**PROBLEM DESCRIPTION**
Once every line below has been checked for "directory", give only the number of lines that have it.

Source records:
——————

@[simp] theorem withIntake_pending (s : State) (x : Intake) : (s.withIntake x).pending = s.pending := rfl
@[simp] theorem withIntake_freeCount (s : State) (x : Intake) : (s.withIntake x).freeCount = s.freeCount := rfl
@[simp] theorem withIntake_statusDue (s : State) (x : Intake) : (s.withIntake x).statusDue = s.statusDue := rfl
@[simp] theorem withIntake_us (s : State) (x : Intake) : (s.withIntake x).us = s.us := rfl
@[simp] theorem withIntake_power (s : State) (x : Intake) : (s.withIntake x).power = s.power := rfl
@[simp] theorem withIntake_pins (s : State) (x : Intake) : (s.withIntake x).pins = s.pins := rfl
@[simp] theorem withIntake_outs (s : State) (x : Intake) : (s.withIntake x).outs = s.outs := rfl
@[simp] theorem withIntake_startup (s : State) (x : Intake) : (s.withIntake x).startup = s.startup := rfl
@[simp] theorem withIntake_image (s : State) (x : Intake) : (s.withIntake x).image = s.image := rfl
@[simp] theorem withIntake_strings (s : State) (x : Intake) : (s.withIntake x).strings = s.strings := rfl
@[simp] theorem withIntake_job (s : State) (x : Intake) : (s.withIntake x).job = s.job := rfl
@[simp] theorem withIntake_ticks (s : State) (x : Intake) : (s.withIntake x).ticks = s.ticks := rfl
@[simp] theorem withIntake_view (s : State) (x : Intake) : (s.withIntake x).view = s.view := rfl
@[simp] theorem withIntake_claims (s : State) (x : Intake) : (s.withIntake x).claims = s.claims := rfl
@[simp] theorem withIntake_seq (s : State) (x : Intake) : (s.withIntake x).seq = s.seq := rfl
@[simp] theorem withIntake_phase (s : State) (x : Intake) : (s.withIntake x).phase = s.phase := rfl
@[simp] theorem withIntake_visit (s : State) (x : Intake) : (s.withIntake x).visit = s.visit := rfl
@[simp] theorem withIntake_intake (s : State) (x : Intake) : (s.withIntake x).intake = x := rfl
@[simp] theorem withIntake_dog (s : State) (x : Intake) : (s.withIntake x).dog = s.dog := rfl
@[simp] theorem withIntake_host (s : State) (x : Intake) : (s.withIntake x).host = s.host := rfl
@[simp] theorem withIntake_loop (s : State) (x : Intake) : (s.withIntake x).loop = s.loop := rfl

@[simp] theorem withDog_pending (s : State) (x : Watchdog) : (s.withDog x).pending = s.pending := rfl
@[simp] theorem withDog_freeCount (s : State) (x : Watchdog) : (s.withDog x).freeCount = s.freeCount := rfl
@[simp] theorem withDog_statusDue (s : State) (x : Watchdog) : (s.withDog x).statusDue = s.statusDue := rfl
@[simp] theorem withDog_us (s : State) (x : Watchdog) : (s.withDog x).us = s.us := rfl
@[simp] theorem withDog_power (s : State) (x : Watchdog) : (s.withDog x).power = s.power := rfl
@[simp] theorem withDog_pins (s : State) (x : Watchdog) : (s.withDog x).pins = s.pins := rfl
@[simp] theorem withDog_outs (s : State) (x : Watchdog) : (s.withDog x).outs = s.outs := rfl
@[simp] theorem withDog_startup (s : State) (x : Watchdog) : (s.withDog x).startup = s.startup := rfl
@[simp] theorem withDog_image (s : State) (x : Watchdog) : (s.withDog x).image = s.image := rfl
@[simp] theorem withDog_strings (s : State) (x : Watchdog) : (s.withDog x).strings = s.strings := rfl
@[simp] theorem withDog_job (s : State) (x : Watchdog) : (s.withDog x).job = s.job := rfl
@[simp] theorem withDog_ticks (s : State) (x : Watchdog) : (s.withDog x).ticks = s.ticks := rfl
@[simp] theorem withDog_view (s : State) (x : Watchdog) : (s.withDog x).view = s.view := rfl
@[simp] theorem withDog_claims (s : State) (x : Watchdog) : (s.withDog x).claims = s.claims := rfl
@[simp] theorem withDog_seq (s : State) (x : Watchdog) : (s.withDog x).seq = s.seq := rfl
@[simp] theorem withDog_phase (s : State) (x : Watchdog) : (s.withDog x).phase = s.phase := rfl
@[simp] theorem withDog_visit (s : State) (x : Watchdog) : (s.withDog x).visit = s.visit := rfl
@[simp] theorem withDog_intake (s : State) (x : Watchdog) : (s.withDog x).intake = s.intake := rfl
@[simp] theorem withDog_dog (s : State) (x : Watchdog) : (s.withDog x).dog = x := rfl
@[simp] theorem withDog_host (s : State) (x : Watchdog) : (s.withDog x).host = s.host := rfl
@[simp] theorem withDog_loop (s : State) (x : Watchdog) : (s.withDog x).loop = s.loop := rfl
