theorem goStale_endsTest (s0 : State) {x : StringRec} {l : LastTest} (hrun : s.job.state = .running)
    (hx : s.strings[s.job.k]? = some x) (hl : x.lastTest = some l) : (State.finish s0 s.goStale).job.state = .idle
    ∧ ∃ y l', (State.finish s0 s.goStale).strings[s.job.k]? = some y ∧ y.lastTest = some l'
      ∧ l'.verdict = some .abortedStale ∧ y.state = .inService := by
  obtain ⟨hjob, hstrings⟩ := goStale_settled hj s0
  have hx' : s.staled.strings[s.job.k]? = some { x with eAvail := 0 } := by
    show (s.strings.map _)[s.job.k]? = _
    rw [List.getElem?_map, hx]
    rfl
  rw [hjob, hstrings]
  refine ⟨abortTest_over s.staled .stale hrun, ?_⟩
  rw [abortTest_ends (s := s.staled) .stale hrun, endTest_strings hx' _ hj]
  obtain ⟨l', hlast, hcloses, hservice⟩ := verdictGiven_last (x := { x with eAvail := 0 }) hl (s.staled.params s.job.k) s.staled.hostSilent
    .abortedStale s.staled.now
  exact ⟨_, _, List.getElem?_set_self (List.getElem?_eq_some_iff.mp hx').1, hlast, hcloses.verdict, hservice⟩

end

/-! ### UNSUPERVISED (R173) -/

/-- `s` in UNSUPERVISED, its line asserted. -/
def State.unheard (s : State) : State := { s with
  dog := ⟨.unsupervised, none⟩
  outs := { s.outs with unsupervised := true } }

theorem goUnsupervised_eq (s : State) : s.goUnsupervised = s.unheard.evalMargin.dogNotice .unsupervised := rfl

theorem unheard_frame (s : State) : s.ChangesOnly [.unsupervisedLine, .watchdog] s.unheard := by
  constructor; intro p hp; cases p <;> simp_all [Piece.kept, State.unheard]

/-- What the expiry into HOST_STALE leaves when its event has ended. -/
theorem goStale_ends (hj : s.joined = true) (s0 : State) :
    (State.finish s0 s.goStale).dog = ⟨.hostStale, some (s.now + s.cfg.hostTimeout)⟩
    ∧ (State.finish s0 s.goStale).intake = { s.intake with baselineNext := true }
    ∧ s.ReportsStage .hostStale .hostStale (State.finish s0 s.goStale)
    ∧ s.Within [.freeCount, .strings, .intake, .watchdog] (State.finish s0 s.goStale) := by
  have hafter : s.staled.ChangesOnly (.freeCount :: (endPieces ++ testPieces)) (State.finish s0 s.goStale) := by
    rw [goStale_eq]
    exact changesOnly_then (changesOnly_then (changesOnly_then (abortTest_frame ..) (evalMargin_frame _)
      (e := endPieces ++ testPieces) rfl rfl) (moves_frame (dogNotice_moves (g := .all) ..))
      (e := .freeCount :: (endPieces ++ testPieces)) rfl rfl) (finish_leaves ..) rfl rfl
  have hbefore : s.staled.ChangesOnly (endPieces ++ testPieces) (s.staled.abortTest .stale).evalMargin :=
    changesOnly_then (abortTest_frame ..) (evalMargin_frame _) rfl rfl
  have hjoined : (s.staled.abortTest .stale).evalMargin.joined = true := (joined_of_frame hbefore).trans hj
  have hdog : (s.staled.abortTest .stale).evalMargin.dog = s.staled.dog := hbefore.kept .watchdog (by decide)
  have hintake : (s.staled.abortTest .stale).evalMargin.intake = s.staled.intake := hbefore.kept .intake (by decide)
  refine ⟨hafter.kept .watchdog (by decide), hafter.kept .intake (by decide), ?_, ?_⟩
  · have hreports := dogNotice_reports (s := s) s0 hjoined (hbefore.kept .clock (by decide))
      (hbefore.kept .freeCount (by decide)) (by rw [hintake]; rfl) (by rw [hintake]; rfl)
      (tells_trans (abortTest_tells s.staled .stale) (evalMargin_tells _)) .hostStale
    rw [hdog] at hreports
    rw [goStale_eq]
    exact hreports
  · rw [goStale_eq]
    exact within_trans (within_trans (within_trans (within_of_frame (staled_frame s)) (within_trans (abortTest_within ..)
      (evalMargin_ofWithin ..))) (within_of_frame (moves_frame (dogNotice_moves (g := .all) ..)))) (finish_within ..)
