/-- What a ring directory says, read from the cupboard (Table 3-3). -/
structure RingDir where
  nPacked : Nat
  streams : Nat
  groups : Nat
  planLen : Nat
  version : W16
  /-- CUR_E, CUR_W, NEXT_E, NEXT_W of each group. -/
  entries : List (Nat × Nat × Nat × Nat)
  plan : List Nat
  deriving DecidableEq, Repr

/-- The WRG block (Tables 3-5 to 3-14). -/
structure Wrg where
  err : BitVec 4
  dirMb : BitVec 9
  west : Bool
  east : Bool
  enable : Bool
  posValid : Bool
  j : BitVec 6
  step : BitVec 4
  leadin : Bool
  pass : W16
  lap : BitVec 12
  verNext : W16
  verCur : W16
  abandoned : W16
  late : W16
  state : BitVec 4
  cause : BitVec 4
  poison : Bool
  homeUe : Bool
  overrun : Bool
  swap : Bool
  group : BitVec 12
  poisonCnt : Byte
  /-- Version latched at the lead-in beat of the pass (R116). -/
  passVersion : W16
  /-- The directory in use, read at FORM and at RESTART. -/
  dir : Option RingDir
  /-- Groups marked HOME_UE (R121, R122). -/
  homeUeMarks : List Nat
  /-- Formation records received, one for each position (R111). -/
  records : List FormRec
  /-- The check lap starts at the next beat start (R112). -/
  checkDue : Bool
  /-- A check shelf was late, damaged or out of order in this check lap. -/
  checkBad : Option (BitVec 4)
  /-- Shelves that arrived in the current beat, and shelves held in it. -/
  arrE : Option Shelf
  arrW : Option Shelf
  heldE : Option Shelf
  heldW : Option Shelf
  /-- A halt cause met or a halt frame received: cause and fault beat (R120). -/
  halt : Option (BitVec 4 × W64)
  /-- In-place replacement: next group to copy, the group being copied, and the pass in flight has ended (R115). -/
  copyNext : Nat
  copying : Option Nat
  passEnded : Bool
  /-- RESTART with ZERO = 1 was committed during SWAP: a new pass follows the switch (R124). -/
  restartZero : Bool
  /-- A committed RESTART that acts in this beat, with its ZERO (R121). -/
  restartDue : Option Bool
  /-- Shelves that leave in the current beat. -/
  sendE : Option Sending
  sendW : Option Sending
  /-- The places of the latest beats, the newest first: what a halt returns to (R120). -/
  trail : List (W64 × RingPlace)
  /-- The ring-region fill of R322 is running. -/
  regionFill : Bool
  /-- What each ring slot that has received a segment holds. -/
  slots : List SlotMark
  /-- A flit of the shelf arriving on a stream has been given up in this beat (R119). -/
  lostE : Bool
  lostW : Bool
  deriving DecidableEq, Repr

/-- Payload bytes of one flit: the beat its shelf arrived in, the first byte's payload offset, how many. -/
structure QRange where
  beat : W64
  off : Nat
  len : Nat
  deriving DecidableEq, Repr

/-- The decode queue of one receiving port (R348). -/
structure PortQueue where
  /-- Spilled bytes, oldest first. -/
  spilled : List QRange
  /-- Bytes that lie in the queue, oldest first. -/
  queued : List QRange
  peak : Byte
  deriving DecidableEq, Repr

/-- The UPK block (Tables 10-7 to 10-10). -/
structure Upk where
  err : BitVec 4
  eastLanes : BitVec 7
  evtSpill : Bool
  /-- The split in force (R358). -/
  split : BitVec 7
  errCause : BitVec 4
  errStream : Bool
  dmgCnt : Byte
  errGroup : BitVec 12
  spillCnt : Byte
  decPeak : W16
  dmg : Bool
  spill : Bool
  queues : Vector PortQueue 4
  lanes : Vector (Option Lane) 128
  deriving DecidableEq, Repr

/-- A key slot of the armoire (R357). -/
structure ArmSlot where
  key : Option (BitVec 256)
  bind : W16
  deriving DecidableEq, Repr

/-- The ARM block (Tables 10-11 to 10-13). -/
structure Arm where
  sel : BitVec 5
  slots : Vector ArmSlot 32
  tagCnt : Byte
  noKeyCnt : Byte
  tag : Bool
  noKey : Bool
  lastSlot : BitVec 5
  /-- Slots to erase at the next beat boundary (R360). -/
  zeroDue : List Nat
  deriving DecidableEq, Repr

/-! ### The cupboard (chapter 9) -/

/-- An arrival counter: value and valid bit (R314), and a parity error of its file that no access has found yet (R317). -/
structure Counter where
  value : W32
  valid : Bool
  upset : Bool
  deriving DecidableEq, Repr

/-- COR_CPB_MODE of one slice with its scrubber (Table 9-8, R326, R327). -/
structure Cpb where
  ceCnt : Byte
  ue : Bool
  err : BitVec 2
  scrub : Bool
  fill : Bool
  mode : Bool
  /-- The slice's event of R326 has been posted in this beat. -/
  evtPosted : Bool
  /-- Place within the bank of the scrubber's next read (R327). -/
  scrubAt : Nat
  deriving DecidableEq, Repr

/-! ### A core (chapters 4 to 7) -/

/-- A tensor descriptor (Table 5-2). -/
structure TD where
  base : W32
  format : Byte
  rank : Nat
  view : Bool
  ctx : BitVec 4
  dim0 : Nat
  dim1 : Nat
  dim2 : Nat
  dim3 : Nat
  str1 : Nat
  str2 : Nat
  str3 : Nat
  deriving DecidableEq, Repr

/-- The work of a queue entry. -/
inductive QWork where
  /-- A queued arrival-counter wait (R179). -/
  | waitc (ctr : Byte) (eq : Bool) (v : W32)
  /-- A queued beat wait with the beat count at its issue (R182). -/
  | waitb (mode : Nat) (v : W64) (issued : W64)
  | tflg (d : BitVec 5)
  /-- A T- or C-class instruction with the descriptors and the scalar it captured at issue (R169, R204, R218, R225). -/
  | op (i : Isa) (d a b c e : Option TD) (scalar : W64)
  deriving DecidableEq, Repr

/-- An entry of a unit queue. -/
structure QEntry where
  pc : W32
  work : QWork
  started : Bool
  /-- It has waited under the same-unit interlock of R138 (R268). -/
  waited : Bool
  /-- HUT_EXACT_CFG.SCALE when the instruction started (R284). -/
  sigma : Byte
  /-- Tiles of Table 6-8 that have been loaded and that have streamed, in the order of R245. -/
  loads : Nat
  streams : Nat
  /-- It has work for a trestle's array; it writes through the fill port of the drain (K = 0, R255). -/
  array : Bool
  fill : Bool
  /-- Pieces of the result formed so far, and those formed and not yet written: elements by address, the oldest piece first. -/
  pieces : Nat
  out : List (List (Nat × List Byte))
  /-- The last streamed row, or the last operand element, has been read (R214). -/
  readAll : Bool
  invalid : Bool
  window : Bool
  overflow : Bool
  nan : Bool
  /-- The instruction has been sent to the Hutch: the collective's group and sequence number (R413). -/
  coll : Option (Nat × W16)
  /-- Beats and clocks this wait has lasted, and whether WAIT_TIMEOUT has been posted (R149). -/
  beats : Nat
  clks : Nat
  posted : Bool
  deriving DecidableEq, Repr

——————

**COMPLETED TASK**
2